- TRY IT: Reproduce, without any change, the span of lines from the opening of the records below to the line containing "def Cmd.lane (c", inclusive.

- INPUT DATA:
-- ==== Sys2Proof/Machine/EvMailbox.lean ====
section
/-! DEFINITION. The commands of the debug mailbox (R333 to R335, R338). Each event executes the oldest command of the ring when
it is of its kind; a command that cannot be done is answered with KIND 2. -/

namespace Sys2Proof.Machine

/-! ### The command ring (R333, R334) -/

/-- A command: its eight words. -/
abbrev Cmd := List DWord

def Cmd.w (c : Cmd) (i : Nat) : DWord := List.getD c i 0
def Cmd.op (c : Cmd) : Nat := wfld (c.w 0) 0 8
def Cmd.ctx (c : Cmd) : Nat := wfld (c.w 0) 8 6
def Cmd.core (c : Cmd) : Nat := wfld (c.w 0) 14 8
def Cmd.slot (c : Cmd) : Nat := wfld (c.w 0) 22 7
def Cmd.token (c : Cmd) : Nat := wfld (c.w 0) 32 32
/-- ARG0 of a read or a write: class, index and lane. -/
def Cmd.cls (c : Cmd) : Nat := wfld (c.w 1) 0 4
def Cmd.idx (c : Cmd) : Nat := wfld (c.w 1) 8 8
def Cmd.lane (c : Cmd) : Nat := wfld (c.w 1) 16 6

/-- The oldest command of the ring; none when the ring is empty, or while the status ring is full (R333). -/
def cmdNext (s : State) : Option Cmd :=
  let h := (ctlR s mbox).toNat % 64
  let t := (ctlR s (mbox + 0x08)).toNat % 64
  if h = t || stFull s || !s.stPending.isEmpty then none
  else some ((List.range 8).map fun i => ctlR s (mbox + 0x1000 + 64 * t + 8 * i))

/-- The command is refused whatever the state: an unknown OP, or a nonzero RSVD word (R334). -/
def cmdBad (c : Cmd) : Bool :=
  c.op == 0 || decide (c.op > 8) || (List.range 4).any fun i => c.w (i + 4) != 0

/-- Answers a command about no path: KIND, the command's names and its TOKEN. -/
def cmdPost (s : State) (c : Cmd) (kind : Nat) : State :=
  stPost (cmdDone s) (stW0 kind c.ctx c.core c.slot c.token) 0 0 0 0 0

def cmdRefuse (s : State) (c : Cmd) : State := cmdPost s c 2

/-- The path that stands for a group in a report: of the slot that would issue. -/
def nextSlot (g : Group) : Slot := heldSlot g (otherSlot g.last)

/-- Reports about a group. -/
def groupPost (s : State) (c : Cmd) (kind gslot : Nat) (g : Group) (v d : DWord) : State :=
  let sl := nextSlot g
  match g.path sl with
  | some p => stGroup s kind c.core gslot c.token g sl p.ii p.mask v d
  | none => stGroup s kind c.core gslot c.token g sl 0 0 v d

/-- The command's group: resident, of its context, and not ended. -/
def cmdGroup (s : State) (c : Cmd) : Option Group :=
  match getGroup s c.core c.slot with
  | some g => if g.ctx = c.ctx && !g.ended then some g else none
  | none => none

/-- The group slots of the command's unit. -/
def cmdUnit (s : State) (c : Cmd) : Option (List Nat) :=
  match getUnit s c.core c.slot with
  | some u =>
    if u.ctx = c.ctx then
      some (((getCore s c.core).groups.filter fun kv => kv.2.unit == c.slot && !kv.2.ended).map (·.1))
    else none
  | none => none

/-- Runs a command when the oldest one has its OP. A command is a wake of its core (R343). -/
def command (op : Nat) (s : State) (f : Cmd → State → State) : Out :=
  match cmdNext s with
  | none => .next s
  | some c =>
    if cmdBad c || c.op != op then .next s
    else .next (f c (powerOn s c.core))

/-! ### Halt and resume (R335) -/

/-- Halts a group; one that halted now reports KIND 10. In the middle of a reversal the reverse trace goes back to the stack at once
(R130). -/
def haltOne (c : Cmd) (s : State) (gslot : Nat) : State :=
  match getGroup s c.core gslot with
  | some g =>
    if g.halted then s
    else
      let s := backAux 130 (modGroup s c.core gslot fun g =>
        { (if g.rev.isSome then returnTrace g else g) with halted := true }) c.core gslot
      groupPost s c 10 gslot g 0 0
  | none => s

/-- Resumes a group; a path that halted at its breakpoint passes it once (R336). -/
def resumeOne (c : Cmd) (s : State) (gslot : Nat) : State :=
  modGroup s c.core gslot fun g => { g with halted := false }

/-- HALT_GROUP. -/
def execHaltGroup (s : State) : Out :=
  command 1 s fun c s => match cmdGroup s c with
    | some _ => cmdPost (haltOne c s c.slot) c 1
    | none => cmdRefuse s c

/-- HALT_UNIT: every group of the unit. -/
def execHaltUnit (s : State) : Out :=
  command 2 s fun c s => match cmdUnit s c with
    | some gs => cmdPost (gs.foldl (haltOne c) s) c 1
    | none => cmdRefuse s c

/-- RESUME_GROUP. -/
def execResumeGroup (s : State) : Out :=
  command 3 s fun c s => match cmdGroup s c with
    | some _ => cmdPost (resumeOne c s c.slot) c 1
    | none => cmdRefuse s c

/-- RESUME_UNIT: every halted group of the unit. -/
def execResumeUnit (s : State) : Out :=
  command 4 s fun c s => match cmdUnit s c with
    | some gs => cmdPost (gs.foldl (resumeOne c) s) c 1
    | none => cmdRefuse s c

/-! ### Step and back-step (R335) -/

/-- The group is held for good: only a kill ends a D trap other than PAGE (R319). -/
def heldDead (g : Group) : Bool :=
  match g.held with
  | .driver page _ => !page
  | .none => false

/-- A slot that a step may issue: its group is halted and held by nothing else, and the slot's path does not wait. -/
def stepOk (g : Group) (sl : Slot) : Bool :=
  g.halted && g.held == .none && g.rev.isNone && g.colop.isNone && !((g.cth || g.uih) && g.hSlot != sl) &&
    match g.path sl with
    | some p => !p.wait
    | none => false

/-- STEP: the slot may issue one instruction; the command is done when that has issued or trapped (see `noteStep`). -/
def execStep (s : State) : Out :=
  command 5 s fun c s => match cmdGroup s c with
    | some g =>
      let sl : Slot := if (c.w 1).getLsbD 0 then .b else .a
      if g.step.isSome then s
      else if !stepOk g sl then cmdRefuse s c
      else
        let s := match g.path sl with
          | some p => (watchHalt s c.core c.slot g sl p).getD s
          | none => s
        modGroup s c.core c.slot fun g => { g with step := some (sl, c.token) }
    | none => cmdRefuse s c

/-- The pending trace is pushed when it fits below HLIM (R101, R127). -/
def traceFits (g : Group) : Bool := g.ptrace.isEmpty || decide (g.hsp.toNat + 16 ≤ g.hlim.toNat)

/-- BACK_STEP: one reverse step of a halted group (R130, R335). The pending trace is pushed first, as before a REV, when it fits (R127;
DESIGN CHOICE, assumption 73). At a HORIZON the group stands as it was, and no handler runs. -/
def execBackStep (s : State) : Out :=
  command 6 s fun c s => match cmdGroup s c with
    | some g =>
      if !feature s 0 || g.spec.isSome || g.rev.isSome || !g.halted || heldDead g || g.colop.isSome || !g.counting then
        cmdRefuse s c
      else if g.held != .none || (getCore s c.core).quiesced then s
      else match revTry (if g.recording && traceFits g then modGroup s c.core c.slot flushTrace else s) c.core c.slot with
        | .error .wait => s
        | .error (.trap code i2 i3) =>
          if code == tHORIZON then groupPost (cmdDone s) c 7 c.slot g 0 0
          else revTrap s c.core c.slot (nextSlot g) code i2 i3
        | .ok (s, _) =>
          let s := revEnd s c.core c.slot
          match getGroup s c.core c.slot with
          | some g => groupPost (cmdDone s) c 6 c.slot g 0 0
          | none => s
    | none => cmdRefuse s c

/-! ### Reads and writes (R334, R335) -/

/-- A guard slot's state from its code. -/
def guardOf (n : Nat) : GState :=
  match n % 4 with
  | 0 => .free
  | 1 => .pending
  | 2 => .true
  | _ => .false

/-- What a read finds; none where the class has no such item. A queue value and live bits are indexed by age, and a
divergence entry's eight words by lane (R35). -/
def mboxGet (s : State) (g : Group) (c : Cmd) : Option DWord :=
  let i := c.idx
  let l := c.lane
  match c.cls with
  | 0 => if i < 64 ∧ l < g.w then some (zx (g.nreg i l)) else none
  | 1 => if 1 ≤ i ∧ i ≤ 16 ∧ l < g.w then some (zx (g.qval i l)) else none
  | 2 => if i < 128 then some (g.kreg i) else none
  | 3 => if srdOk (BitVec.ofNat 8 i) then some (specialRead s (BitVec.ofNat 8 i) g) else none
  | 4 => some (dw (guardWord g))
  | 5 => if 1 ≤ i ∧ i ≤ 16 then some (g.qlive i) else none
  | 6 => match g.stack[i]? with
    | some e => if l < 8 then some (dw (natOf (((entryBytes e).drop (4 * l)).take 4))) else none
    | none => none
  | _ => none

/-- The group and the state as a read finds them: a read of HSP comes after the push of the pending trace (R127); none when that does
not fit below HLIM. -/
def mboxSees (s : State) (c : Cmd) (g : Group) : Option (State × Group) :=
  if c.cls = 3 ∧ c.idx = 6 ∧ g.recording then
    if traceFits g then
      let s := backAux 130 (modGroup s c.core c.slot flushTrace) c.core c.slot
      (getGroup s c.core c.slot).map fun g => (s, g)
    else none
  else some (s, g)

/-- MAILBOX_READ: acts on a halted group; the value stands in w4. -/
def execMailboxRead (s : State) : Out :=
  command 7 s fun c s => match cmdGroup s c with
    | some g =>
      match (if g.halted then mboxSees s c g else none) with
      | none => cmdRefuse s c
      | some (s', g') =>
        match mboxGet s' g' c with
        | some v => groupPost (cmdDone s') c 1 c.slot g' v 0
        | none => cmdRefuse s c
    | none => cmdRefuse s c

/-- A write of the guard word: with REC 1 it pushes a HORIZON record, behind the pending trace (R101, R335). -/
def guardWrite (g : Group) (v : DWord) : Group :=
  let g := if g.recb then histPush (flushTrace g) g.lastIc kHORIZON [] else g
  (List.range 8).foldl (fun g i => g.setGuard i (guardOf (wfld v (2 * i) 2))) g

/-- The records of a write of the guard word have no room below HLIM. -/
def guardFull (g : Group) : Bool :=
  g.recb && decide (g.hsp.toNat + 8 * (1 + (if g.ptrace.isEmpty then 0 else 2)) > g.hlim.toNat)

/-- What a write does; none where it is refused. A special register is written as SWR writes it (R66). -/
def mboxSet (s : State) (c : Cmd) (g : Group) (v : DWord) : Option State :=
  let i := c.idx
  let l := c.lane
  let put (f : Group → Group) : Option State := some (modGroup s c.core c.slot f)
  match c.cls with
  | 0 => if i < 64 ∧ l < g.w then put fun g => g.setN i l (v.setWidth 32) else none
  | 1 => if 1 ≤ i ∧ i ≤ 16 ∧ l < g.w then put fun g => g.setQ i l (v.setWidth 32) else none
  | 2 => if i < 128 then put fun g => g.setK i v else none
  | 3 =>
    let n := BitVec.ofNat 8 i
    if swrOk n && !(n == 0x04 && g.hsp != g.hbase) && !swrBadValue g n v then
      some (modGroup (counterWrite s n g.ctx v) c.core c.slot (specialWrite s n v)) else none
  | 4 => if guardFull g then none else 
    some (backAux 130 (syncQueues (modGroup s c.core c.slot fun g => guardWrite g v) c.core c.slot) c.core c.slot)
  | _ => none

/-- MAILBOX_WRITE: acts on a halted group. -/
def execMailboxWrite (s : State) : Out :=
  command 8 s fun c s => match cmdGroup s c with
    | some g =>
      match (if g.halted then mboxSet s c g (c.w 2) else none) with
      | some s => groupPost (cmdDone s) c 1 c.slot g 0 0
      | none => cmdRefuse s c
    | none => cmdRefuse s c

/-- MAILBOX_REFUSED: a command with an unknown OP or a nonzero RSVD word is refused. -/
def execMailboxRefused (s : State) : Out :=
  match cmdNext s with
  | some c => .next (if cmdBad c then cmdRefuse s c else s)
  | none => .next s

end Sys2Proof.Machine
end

- TASK ANSWER:
-- ==== Sys2Proof/Machine/EvMailbox.lean ====
section
/-! DEFINITION. The commands of the debug mailbox (R333 to R335, R338). Each event executes the oldest command of the ring when
it is of its kind; a command that cannot be done is answered with KIND 2. -/

namespace Sys2Proof.Machine

/-! ### The command ring (R333, R334) -/

/-- A command: its eight words. -/
abbrev Cmd := List DWord

def Cmd.w (c : Cmd) (i : Nat) : DWord := List.getD c i 0
def Cmd.op (c : Cmd) : Nat := wfld (c.w 0) 0 8
def Cmd.ctx (c : Cmd) : Nat := wfld (c.w 0) 8 6
def Cmd.core (c : Cmd) : Nat := wfld (c.w 0) 14 8
def Cmd.slot (c : Cmd) : Nat := wfld (c.w 0) 22 7
def Cmd.token (c : Cmd) : Nat := wfld (c.w 0) 32 32
/-- ARG0 of a read or a write: class, index and lane. -/
def Cmd.cls (c : Cmd) : Nat := wfld (c.w 1) 0 4
def Cmd.idx (c : Cmd) : Nat := wfld (c.w 1) 8 8
def Cmd.lane (c : Cmd) : Nat := wfld (c.w 1) 16 6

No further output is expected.